Yo estoy extrayendo todo de un libro de hace 40 aÑos

tengo una:
- como se diferencia la impresion de un papel fotografico aprovechando el efecto corona debido al intenso campo electrico de la impresion debida a entes imaginarios como el bioplasma?

*nunca dije que el bioplasma existiera, pero segun archivos, estas "emisiones" se pueden controlar voluntariamente, lo que lleva  a pensar como funciona la naturaleza*


----------



## anajesusa (Ene 16, 2011)

Yo he armado una de estos visores Kirlean con dos portaobjetos , un alambre y agua con sal, es la prueba numero de 5 de estas 10, http://anajesusa.wordpress.com/2008...on-bobina-de-tesla-y-fuentes-de-alta-tension/  el efecto no es mas que efecto corona, depende de la humedad y las puntas que tenga 
Saludos


----------



## Æneas (Ene 16, 2011)

Es la primera vez que veo que alguien se registra en un foro de electrónica para hacer spam místico.. espero que no sea una nueva tendencia.


----------



## Black Tiger1954 (Ene 16, 2011)

Cuando vi el título del tema, estaba seguro que al entrar iba a encontrar a un amigo 
Los efectos físicos creo que son innegables, las interpretaciones no.
Lo que sí me intriga es que según las fantasías populares, una fotografía Kirlian puede "reconstruir" algo que no estaba, y como sé que mi amigo tiene la premisa de probar todo  .......
Hiciste la prueba de poner una hoja, obtener la imagen, luego cortar una parte y volver a hacer la imagen?


----------



## Eduardo (Ene 16, 2011)

Black Tiger1954 dijo:


> ...Lo que sí me intriga es que según las fantasías populares, una fotografía Kirlian puede "reconstruir" algo que no estaba, y como sé que mi amigo tiene la premisa de probar todo  .......
> Hiciste la prueba de poner una hoja, obtener la imagen, luego cortar una parte y volver a hacer la imagen?


Si ese "algo" contenia algo de humedad o grasitud despues de la primer foto va a dejar "marcada" la zona donde apoyó.

A que ningun "investigador" hace la prueba colocando la hoja en otra posicion?


----------



## Black Tiger1954 (Ene 16, 2011)

El anajesusa no tengas dudas que lo hará, de eso no tengo dudas, puede experimentar cualquier cosa, pero, tiene la formación de un bioquímico, es un profesional


----------



## Eduardo (Ene 16, 2011)

Seguro. No me estaba refiriendo a él, sino a los truchos.


----------



## asherar (Ene 17, 2011)

Æneas dijo:


> Es la primera vez que veo que alguien se registra en un foro de electrónica para hacer spam místico.. espero que no sea una nueva tendencia.

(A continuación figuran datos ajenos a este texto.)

-- ==== Sys2Proof/Laws/OnlySolver.lean ====
section
/-! SUPPORT. Laws/OnlySolver.lean: the pieces of the state that the operations and commands of Machine/Solver.lean may change. -/

namespace Sys2Proof.Machine
open Sys2Proof Sys2Proof.Machine.Reg

set_option linter.all false
set_option Elab.async false

@[simp] theorem State.solReport_only (s : State) (k i b sev : Nat) (job : Nat) (group : Nat) (code flags npiv : Nat) (u : State) {m' : Nat} (hm' : 10555905 ||| m' = m' := by decide) : Only m' u (State.solReport s k i b sev job group code flags npiv) ↔ Only m' u s := by
  refine Only.lift hm' fun u => ?_
  clear hm'
  unfold State.solReport
  simp only [State.event_only, State.journal_only, State.modPslot_only, only_ite, only_ite_fst, ite_self, Only.refl, Nat.reduceOr]

@[simp] theorem State.noteSlot_only (s : State) (k i : Nat) (u : State) {m' : Nat} (hm' : 1 ||| m' = m' := by decide) : Only m' u (State.noteSlot s k i) ↔ Only m' u s := by
  refine Only.lift hm' fun u => ?_
  clear hm'
  unfold State.noteSlot
  (try dsimp only); (repeat' split) <;> simp only [State.setFld_only, only_ite, only_ite_fst, ite_self, only_foldl, only_foldl_fst, implies_true, Only.refl, Nat.reduceOr]

@[simp] theorem State.applySlot_only (s : State) (k i : Nat) (u : State) {m' : Nat} (hm' : 10555905 ||| m' = m' := by decide) : Only m' u (State.applySlot s k i) ↔ Only m' u s := by
  refine Only.lift hm' fun u => ?_
  clear hm'
  unfold State.applySlot
  simp only [State.apply1_only, State.modPslot_only, State.notePlan_only, State.noteSlot_only, State.setFld_only, State.setRegN_only, State.solReport_only, only_ite, only_ite_fst, ite_self, only_foldl, only_foldl_fst, implies_true, Only.refl, Nat.reduceOr]

@[simp] theorem State.resetSlot_only (s : State) (k i : Nat) (u : State) {m' : Nat} (hm' : 10565121 ||| m' = m' := by decide) : Only m' u (State.resetSlot s k i) ↔ Only m' u s := by
  refine Only.lift hm' fun u => ?_
  clear hm'
  unfold State.resetSlot
  simp only [State.modPslot_only, State.noteSlot_only, State.setFld_only, State.settle_only, only_ite, only_ite_fst, ite_self, Only.refl, Nat.reduceOr]

@[simp] theorem State.slotPoint_only (s : State) (k i : Nat) (u : State) {m' : Nat} (hm' : 10565121 ||| m' = m' := by decide) : Only m' u (State.slotPoint s k i) ↔ Only m' u s := by
  refine Only.lift hm' fun u => ?_
  clear hm'
  unfold State.slotPoint
  simp only [State.applySlot_only, State.resetSlot_only, only_ite, only_ite_fst, ite_self, Only.refl, Nat.reduceOr]

@[simp] theorem State.commitPage_only (s : State) (k i : Nat) (u : State) {m' : Nat} (hm' : 2097153 ||| m' = m' := by decide) : Only m' u (State.commitPage s k i) ↔ Only m' u s := by
  refine Only.lift hm' fun u => ?_
  clear hm'
  unfold State.commitPage
  simp only [State.modPslot_only, State.setFld_only, Only.refl, Nat.reduceOr]

@[simp] theorem State.pumpCommits_only (s : State) (k i : Nat) (x : Nat) (u : State) {m' : Nat} (hm' : 10565121 ||| m' = m' := by decide) : Only m' u (State.pumpCommits s k i x) ↔ Only m' u s := by
  refine Only.lift hm' fun u => ?_
  clear hm'
  induction x generalizing s with
  | zero => simp [State.pumpCommits]
  | succ n ih =>
    unfold State.pumpCommits
    split
    · simp
    · (try dsimp only); rw [ih]; simp

@[simp] theorem State.pgCommit_only (s : State) (k i : Nat) (u : State) {m' : Nat} (hm' : 10565121 ||| m' = m' := by decide) : Only m' u (State.pgCommit s k i) ↔ Only m' u s := by
  refine Only.lift hm' fun u => ?_
  clear hm'
  unfold State.pgCommit
  simp only [State.modPslot_only, State.pumpCommits_only, State.setFld_only, only_ite, only_ite_fst, ite_self, Only.refl, Nat.reduceOr]

@[simp] theorem State.latchNow_only (s : State) (k i : Nat) (inst : Option Nat) (arg : Nat) (u : State) {m' : Nat} (hm' : 2097153 ||| m' = m' := by decide) : Only m' u (State.latchNow s k i inst arg) ↔ Only m' u s := by
  refine Only.lift hm' fun u => ?_
  clear hm'
  unfold State.latchNow
  simp only [State.modPslot_only, State.noteSlot_only, only_latch, only_inst, only_ite, only_ite_fst, ite_self, Only.refl, Nat.reduceOr]

@[simp] theorem State.latchFired_only (s : State) (k : Nat) (u : State) {m' : Nat} (hm' : 2097153 ||| m' = m' := by decide) : Only m' u (State.latchFired s k) ↔ Only m' u s := by
  refine Only.lift hm' fun u => ?_
  clear hm'
  unfold State.latchFired
  simp only [State.latchNow_only, only_ite, only_ite_fst, ite_self, only_foldl, only_foldl_fst, implies_true, Only.refl, Nat.reduceOr]

@[simp] theorem State.modIn_only (s : State) (k c : Nat) (f : Chan → Chan) (u : State) {m' : Nat} (hm' : 2097152 ||| m' = m' := by decide) : Only m' u (State.modIn s k c f) ↔ Only m' u s := by
  refine Only.lift hm' fun u => ?_
  clear hm'
  unfold State.modIn
  simp only [State.modEngine_only, Only.refl, Nat.reduceOr]

@[simp] theorem State.noteIn_only (s : State) (k c : Nat) (u : State) {m' : Nat} (hm' : 1 ||| m' = m' := by decide) : Only m' u (State.noteIn s k c) ↔ Only m' u s := by
  refine Only.lift hm' fun u => ?_
  clear hm'
  unfold State.noteIn
  simp only [State.setFld_only, only_ite, only_ite_fst, ite_self, only_foldl, only_foldl_fst, implies_true, Only.refl, Nat.reduceOr]

@[simp] theorem State.endIn_only (s : State) (k c : Nat) (a : Arriving) (st : Nat) (u : State) {m' : Nat} (hm' : 786432 ||| m' = m' := by decide) : Only m' u (State.endIn s k c a st) ↔ Only m' u s := by
  refine Only.lift hm' fun u => ?_
  clear hm'
  unfold State.endIn
  (try dsimp only); (repeat' split) <;> simp only [State.answer_only, only_ite, only_ite_fst, ite_self, only_foldl, only_foldl_fst, implies_true, Only.refl, Nat.reduceOr]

Más parece un punto de "venta" de información para construir cámaras Kirlian. 
La electrónica es el "gancho" y la mística aporta el marketting, o también al revés.


----------



## fernandob (Ene 17, 2011)

Eduardo dijo:


> simplemente tiene que apoyar su miembro preferido sobre un papel fotografico


 
me lei todo el tema y me quedo una duda grandecita:

para que quiere alguien hacer eso ? ande o no ande.
no vamos a ir a la luna o a marte a buscr vida, y aca en la tierra hay vida en todas partes.
y si tengo dudas acerca de si un "miembro" de mi familia o de mi cuerpo "se murio" .......pues que no me voy a poner a hacer eso y menos a castigarlo con AT .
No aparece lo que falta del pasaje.